(Collected data entries)
· · · · ·
/-- R115, R120, R121, R127, R130, R135, R136: the events of a line that change its controller alone (and, for OPEN at the
start of a turn, how far OPEN has come: it is now in flight for the QUEUED ride at the dock, the model's field of log 26): the start of a turn fixes command, acknowledgement and window; the end of the
frame opens the reply window; a marked character begins the reply; the error period starts again; the break time turns
into the recovery time; QUIET is entered; a quiet round starts at the interval, or is owed when one is in progress (the
owed round is the model's own field, log 31). -/
def Obligations.LineEvents : Prop :=
  ∀ (s : State) (l : Line), let c := s.line l
    (∀ a : Addr, c.state = .running ∨ c.state = .quiet → c.roundOn = true → c.pos = some a → c.turn = none →
      ∃ t : State, exec (.turnStart l) s = .next t ∧
        t = { s.setLine l { c with turn := some ⟨a, (s.dock (dockIx l a)).pending, (s.dock (dockIx l a)).ack,
                              s.settings.replyWindow, .sending⟩ } with rides := t.rides } ∧
        ((s.dock (dockIx l a)).pending ≠ .openCmd → t.rides = s.rides) ∧
        ((s.dock (dockIx l a)).pending = .openCmd → t.rides = s.rides.map (fun r =>
          if r.dock = dockIx l a ∧ r.state = .queued ∧ r.progress = .notSent then { r with progress := .inFlight }
          else r))) ∧
    (∀ x : Turn, c.state = .running ∨ c.state = .quiet → c.turn = some x → x.phase = .sending →
      exec (.commandDelivered l) s = .next (s.setLine l { c with turn := some { x with phase := .awaiting } })) ∧
    (∀ (x : Turn) (m : Byte), c.state = .running ∨ c.state = .quiet → c.turn = some x → x.phase = .awaiting →
      exec (.replyStart l m) s = .next (s.setLine l { c with turn := some { x with phase := .receiving m } })) ∧
    (c.errTimer = some 8 →
      exec (.errorPeriodBoundary l) s = .next (s.setLine l { c with errors := 0, errTimer := some 0 })) ∧
    (c.state = .brk → c.breakTimer = .breakTime →
      exec (.breakTimeEnd l) s = .next (s.setLine l { c with breakTimer := .recovery })) ∧
    (c.state = .running → s.settings.quiet l = true → c.quietDue = true → s.lineBusy l = false →
      exec (.quietEntry l) s = .next ((s.setLine l { c with
        state := .quiet, quietDue := false, quietInterval := some ⟨0, s.settings.quietInterval⟩ }).latch .n 0x10#8)) ∧
    (∀ x : Timer, c.state = .quiet → c.quietInterval = some x → x.elapsed = x.limit → c.roundOn = true →
      exec (.quietIntervalExpiry l) s = .next (s.setLine l { c with
        quietInterval := some ⟨0, s.settings.quietInterval⟩, roundOwed := true })) ∧
    (∀ (x : Timer) (a : Addr), c.state = .quiet → c.quietInterval = some x → x.elapsed = x.limit → c.roundOn = false →
      s.fitted (dockIx l a) = true → (∀ a' : Addr, a'.val < a.val → s.fitted (dockIx l a') = false) →
      exec (.quietIntervalExpiry l) s = .next (s.setLine l { c with
        quietInterval := some ⟨0, s.settings.quietInterval⟩, roundOwed := false, roundOn := true, pos := some a }))

/-- R69, R72, R110, R122: a good STATUS reply that shows the bike gone from a RELEASING dock is the take-up, and from a
RELATCHING one the late take-up: the ride OPEN, the dock EMPTY with no CLOSE pending, the grant passed on to the oldest
waiting entry that can take it (R105, R108), TAKEN posted to Port K and then RIDE_STARTED to Port N. The two records' slots are given for a reply that brings no notice of link or power. That the
reply may be taken from the open window is log 6. -/
def Obligations.TakeUp : Prop :=
  ∀ (s : State) (l : Line) (x : Turn) (r : Ride) (rep : StatusReply), let d := dockIx l x.addr
    ReplyDue s l x → RidesSorted s → s.rideAt d = some r → r.state = .releasing ∨ r.state = .relatching →
    (∀ y ∈ s.releaseQ, y.dock ≠ d) → rep.bike = false → rep.latch ≠ .jammed →
    let late := decide (r.state = .relatching)
    let b : Body := .outcome r.number r.cred d .taken
    let pending := clearedPending x.cmd (s.dock d).pending
    ∃ t : State, exec (.statusReply l rep) s = .next t ∧
      t.findRide r.number = some { r.settled d .delivered with
        state := .opened, takeUp := some s.minute, late := r.late || late, windowLeft := none } ∧
      OtherRidesKept s t r.number ∧
      t.dock d = { replied (s.dock d) rep (t.dock d).ack (if pending = .closeCmd then .none else pending) with
        state := .empty, tag := 0#32, since := 0#16, relatch := 0 } ∧
      d ∉ t.grants ∧ DocksKept s t [d] ∧ GrantsMoved s t [d] [d] ∧
      (3 ≤ s.free.length ∨ s.listK ≠ [] → PostedK t b) ∧
      (NoLinkNotice (s.dock d) rep → t.listK = (postPool s.free s.listK b).2 ∧
        Notified s t (postPool s.free s.listK b).1 (.dock d) (.rideStarted r.number r.cred late)) ∧
      t.creds = s.creds ∧ SameBase s t ∧ PortsKept s t

/-- R68, R75, R95: the replies to a QUEUED dock with its QUEUED ride, the latch not jammed. With the latch open after OPEN
was delivered the ride and dock become RELEASING, the release minute is stamped, the take-up window starts and the dock
leaves the release queue; with the bike gone in the same reply the take-up follows at once. With the bike present
otherwise nothing changes but the pending command: a SHOW the turn delivered is cleared and OPEN follows it where the dock
holds a grant, and an OPEN stays (R61, R68, R122). With the bike gone otherwise the ride is cancelled with LATCH_FAULT and the dock is EMPTY with
UNAUTH_REMOVAL of the tag it held, which is the ride's (R167, RideTableKept). That OPEN counts as delivered by the ride's progress is the model's field (log 26); that the reply may be
taken from the open window is log 6. -/
def Obligations.LatchOpenAcknowledged : Prop :=
  ∀ (s : State) (l : Line) (x : Turn) (r : Ride) (rep : StatusReply), let d := dockIx l x.addr
    ReplyDue s l x → RidesSorted s → s.rideAt d = some r → r.state = .queued → (s.dock d).state = .queued →
    rep.latch ≠ .jammed →
    let acked : Prop := rep.latch = .unlatched ∧ r.progress ≠ .notSent
    let r' := r.settled d .delivered
    ∃ t : State, exec (.statusReply l rep) s = .next t ∧ OtherRidesKept s t r.number ∧
      DocksKept s t [d] ∧ SameBase s t ∧ PortsKept s t ∧
      (acked → rep.bike = true →
        t.findRide r.number = some { r' with
          state := .releasing, release := some s.minute, waitLeft := none,
          windowLeft := some s.settings.takeUpWindow } ∧
        t.dock d = { replied (s.dock d) rep (t.dock d).ack .none with state := .releasing } ∧
        (∀ y ∈ t.releaseQ, y.dock ≠ d) ∧ t.creds = s.creds ∧
        (ReleaseInv s → GrantsIssued s →
          t.releaseQ = s.releaseQ.filter (fun y => decide (y.dock ≠ d)) ∧ t.grants = s.grants ∧ d ∈ t.grants ∧
          ∀ d' : DockIx, d' ≠ d → t.dock d' = s.dock d') ∧
        (NoLinkNotice (s.dock d) rep → SamePool s t)) ∧
      (acked → rep.bike = false →
        t.findRide r.number = some { r' with
          state := .opened, release := some s.minute, takeUp := some s.minute, waitLeft := none, windowLeft := none } ∧
        t.dock d = { replied (s.dock d) rep (t.dock d).ack .none with
          state := .empty, tag := 0#32, since := 0#16, relatch := 0 } ∧
        (∀ y ∈ t.releaseQ, y.dock ≠ d) ∧ d ∉ t.grants ∧ t.creds = s.creds ∧ GrantsMoved s t [d] [d] ∧
        (NoLinkNotice (s.dock d) rep →
          let pool := postPool s.free s.listK (.outcome r.number r.cred d .taken)
          t.listK = pool.2 ∧ Notified s t pool.1 (.dock d) (.rideStarted r.number r.cred false))) ∧
      (¬ acked → rep.bike = true →
        t.findRide r.number = some r' ∧
        t.dock d = replied (s.dock d) rep (t.dock d).ack (t.dock d).pending ∧ t.creds = s.creds ∧
        (GrantsIssued s →
          (t.dock d).pending = openNext (decide (d ∈ s.grants)) (clearedPending x.cmd (s.dock d).pending)) ∧
        GrantsStand s t d ∧
        (NoLinkNotice (s.dock d) rep → SamePool s t)) ∧
      (∀ e : Cred, ¬ acked → rep.bike = false → s.findCred r.cred = some e →
        RideEnded s t r e .latchFault ∧
        t.dock d = { replied (s.dock d) rep (t.dock d).ack (withoutLatch (clearedPending x.cmd (s.dock d).pending)) with
          state := .empty, tag := 0#32, since := 0#16, relatch := 0 } ∧
        (NoLinkNotice (s.dock d) rep →
          Notified s t (cancelPool s.free s.listK r .latchFault).1 (.dock d)
            (.unauthRemoval (s.dock d).tag (some r.number))))

/-- R70, R72, R73, R96: the replies that show the bike present at a dock RELEASING or RELATCHING. Latched again: the ride
is cancelled with NOT_TAKEN and the dock DOCKED. Latch open: a RELEASING ride goes on; a RELATCHING one stays, an attempt
is counted when the turn carried CLOSE, and at the third the ride is cancelled with LATCH_FAULT and the dock is
FAULTED(JAMMED) with LATCH_JAM. A RELATCHING dock without a ride is settled in the same way, its tag 0 or not (a real tag
read at last where 0 was stored is ReturnClosesRide and BikeWithoutRide), and becomes EMPTY without a notice when the bike is
gone. That the reply may be taken from the open window is log 6. -/
def Obligations.RelatchResolves : Prop :=
  (∀ (s : State) (l : Line) (x : Turn) (r : Ride) (e : Cred) (rep : StatusReply), let d := dockIx l x.addr
    ReplyDue s l x → RidesSorted s → s.rideAt d = some r → r.state = .releasing ∨ r.state = .relatching →
    some (s.dock d).state = r.state.dockState → s.findCred r.cred = some e → (∀ y ∈ s.releaseQ, y.dock ≠ d) →
    (s.dock d).tag ≠ 0#32 → rep.bike = true →
    let counted : Prop := r.state = .relatching ∧ x.cmd = .closeCmd
    let pending := clearedPending x.cmd (s.dock d).pending
    ∃ t : State, exec (.statusReply l rep) s = .next t ∧ DocksKept s t [d] ∧ SameBase s t ∧ PortsKept s t ∧
      (rep.latch = .locked → RideEnded s t r e .notTaken ∧
        t.dock d = { replied (retagged s (s.dock d) rep.tag) rep (t.dock d).ack (withoutLatch pending) with
          state := .docked, relatch := 0 } ∧
        (NoLinkNotice (s.dock d) rep →
          t.free = (cancelPool s.free s.listK r .notTaken).1 ∧ t.listN = s.listN)) ∧
      (rep.latch = .unlatched → ¬ counted ∨ (s.dock d).relatch < 2 →
        SameRides s t ∧ t.creds = s.creds ∧ GrantsStand s t d ∧
        t.dock d = { replied (s.dock d) rep (t.dock d).ack pending with
          relatch := if counted then (s.dock d).relatch + 1 else (s.dock d).relatch } ∧
        (NoLinkNotice (s.dock d) rep → SamePool s t)) ∧
      (rep.latch = .unlatched → counted → 2 ≤ (s.dock d).relatch →
        RideEnded s t r e .latchFault ∧
        t.dock d = { replied (s.dock d) rep (t.dock d).ack (withoutLatch pending) with
          state := .faulted .jammed, relatch := 0 } ∧
        (NoLinkNotice (s.dock d) rep →
          Notified s t (cancelPool s.free s.listK r .latchFault).1 (.dock d)
            (.latchJam (s.dock d).tag .relatch (some r.number))))) ∧
  (∀ (s : State) (l : Line) (x : Turn) (rep : StatusReply), let d := dockIx l x.addr
    ReplyDue s l x → s.rideAt d = none → (s.dock d).state = .relatching → (∀ y ∈ s.releaseQ, y.dock ≠ d) →
    ¬ ReturnSeen (s.dock d) rep →
    let pending := clearedPending x.cmd (s.dock d).pending
    let noClose := if pending = .closeCmd then Pending.none else pending
    ∃ t : State, exec (.statusReply l rep) s = .next t ∧ DocksKept s t [d] ∧ SameRides s t ∧ t.creds = s.creds ∧
      SameBase s t ∧ PortsKept s t ∧ t.listK = s.listK ∧ GrantsStand s t d ∧
      (rep.bike = false → rep.latch ≠ .jammed →
        t.dock d = { replied (s.dock d) rep (t.dock d).ack noClose with
          state := .empty, tag := 0#32, since := 0#16, relatch := 0 } ∧
        (NoLinkNotice (s.dock d) rep → SamePool s t)) ∧
      (rep.bike = true → rep.latch = .locked →
        t.dock d = { replied (retagged s (s.dock d) rep.tag) rep (t.dock d).ack noClose with
          state := .docked, relatch := 0 } ∧
        (NoLinkNotice (s.dock d) rep → SamePool s t)) ∧
      (rep.bike = true → rep.latch = .unlatched → x.cmd ≠ .closeCmd ∨ (s.dock d).relatch < 2 →
        t.dock d = { replied (s.dock d) rep (t.dock d).ack pending with
          relatch := if x.cmd = .closeCmd then (s.dock d).relatch + 1 else (s.dock d).relatch } ∧
        (NoLinkNotice (s.dock d) rep → SamePool s t)) ∧
      (rep.bike = true → rep.latch = .unlatched → x.cmd = .closeCmd → 2 ≤ (s.dock d).relatch →
        t.dock d = { replied (s.dock d) rep (t.dock d).ack (withoutLatch pending) with
          state := .faulted .jammed, relatch := 0 } ∧
        (NoLinkNotice (s.dock d) rep →
          Notified s t s.free (.dock d) (.latchJam (s.dock d).tag .relatch none))))

/-- R79 to R81, R84, R92, R94, R99: a bike latched at an EMPTY dock, or a tag read at last at a dock whose stored tag is 0,
is docked there. The OPEN ride that holds the tag is closed with a CLOSED_HERE record in its bound slot, whatever has become
of the dock it was released from (R66). A ride RELEASING
or RELATCHING at another dock is the quick return: taken up and closed in one event, QUICK_RETURN set, TAKEN posted, its
dock RELATCHING with CLOSE pending and no grant, the grant passed on (R108, R110). That the reply may be taken from the open window is log 6. -/
def Obligations.ReturnClosesRide : Prop :=
  ∀ (s : State) (l : Line) (x : Turn) (r : Ride) (e : Cred) (rel : Minute) (rep : StatusReply),
    let d := dockIx l x.addr
    ReplyDue s l x → s.rideAt d = none → ReturnSeen (s.dock d) rep → rep.tag ≠ 0#32 →
    s.rideOfTag rep.tag = some r → r.release = some rel → s.findCred r.cred = some e →
    (r.state = .opened ∨
      ((r.state = .releasing ∨ r.state = .relatching) ∧ r.dock ≠ d ∧ ∀ y ∈ s.releaseQ, y.dock ≠ r.dock)) →
    let f := settlement (s.classOf e) e rel s.minute
    let early := decide (r.state ≠ .opened)
    let late := r.late || decide (r.state = .relatching)
    ∃ t : State, exec (.statusReply l rep) s = .next t ∧
      t.dock d = { replied (s.dock d) rep (t.dock d).ack (t.dock d).pending with
        state := .docked, tag := rep.tag, since := s.minute, relatch := (t.dock d).relatch } ∧
      ((∀ y ∈ s.releaseQ, y.dock ≠ d) →
        let pending := clearedPending x.cmd (s.dock d).pending
        ((s.dock d).state ≠ .relatching → (t.dock d).pending = pending ∧ (t.dock d).relatch = (s.dock d).relatch) ∧
        ((s.dock d).state = .relatching →
          (t.dock d).pending = (if pending = .closeCmd then .none else pending) ∧ (t.dock d).relatch = 0)) ∧
      t.findRide r.number = none ∧ OtherRidesKept s t r.number ∧
      t.findCred r.cred = settledEntry e f ∧ (∀ c, c ≠ r.cred → t.findCred c = s.findCred c) ∧
      PostedN s t r.slot .closedHere (.trip .closedHere (settledTrip r (some d) s.minute f late early)) ∧
      (NoLinkNotice (s.dock d) rep → t.listN.length = s.listN.length + 1) ∧
      SameBase s t ∧ PortsKept s t ∧
      (r.state = .opened → DocksKept s t [d] ∧ GrantsStand s t d ∧ t.listK = s.listK ∧
        (NoLinkNotice (s.dock d) rep → t.free = s.free)) ∧
      (r.state ≠ .opened →
        t.dock r.dock = { s.dock r.dock with state := .relatching, relatch := 0, pending := .closeCmd } ∧
        r.dock ∉ t.grants ∧ DocksKept s t [d, r.dock] ∧ GrantsMoved s t [r.dock] [d, r.dock] ∧
        (NoLinkNotice (s.dock d) rep →
          (t.free, t.listK) = postPool s.free s.listK (.outcome r.number r.cred r.dock .taken)))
· · · · ·
The lines above from the one with "state := .opened, release" through the one with "(s.dock d).pending)) with" are to be duplicated exactly, ends included, with nothing added.

* RESPONSE:
          state := .opened, release := some s.minute, takeUp := some s.minute, waitLeft := none, windowLeft := none } ∧
        t.dock d = { replied (s.dock d) rep (t.dock d).ack .none with
          state := .empty, tag := 0#32, since := 0#16, relatch := 0 } ∧
        (∀ y ∈ t.releaseQ, y.dock ≠ d) ∧ d ∉ t.grants ∧ t.creds = s.creds ∧ GrantsMoved s t [d] [d] ∧
        (NoLinkNotice (s.dock d) rep →
          let pool := postPool s.free s.listK (.outcome r.number r.cred d .taken)
          t.listK = pool.2 ∧ Notified s t pool.1 (.dock d) (.rideStarted r.number r.cred false))) ∧
      (¬ acked → rep.bike = true →
        t.findRide r.number = some r' ∧
        t.dock d = replied (s.dock d) rep (t.dock d).ack (t.dock d).pending ∧ t.creds = s.creds ∧
        (GrantsIssued s →
          (t.dock d).pending = openNext (decide (d ∈ s.grants)) (clearedPending x.cmd (s.dock d).pending)) ∧
        GrantsStand s t d ∧
        (NoLinkNotice (s.dock d) rep → SamePool s t)) ∧
      (∀ e : Cred, ¬ acked → rep.bike = false → s.findCred r.cred = some e →
        RideEnded s t r e .latchFault ∧
        t.dock d = { replied (s.dock d) rep (t.dock d).ack (withoutLatch (clearedPending x.cmd (s.dock d).pending)) with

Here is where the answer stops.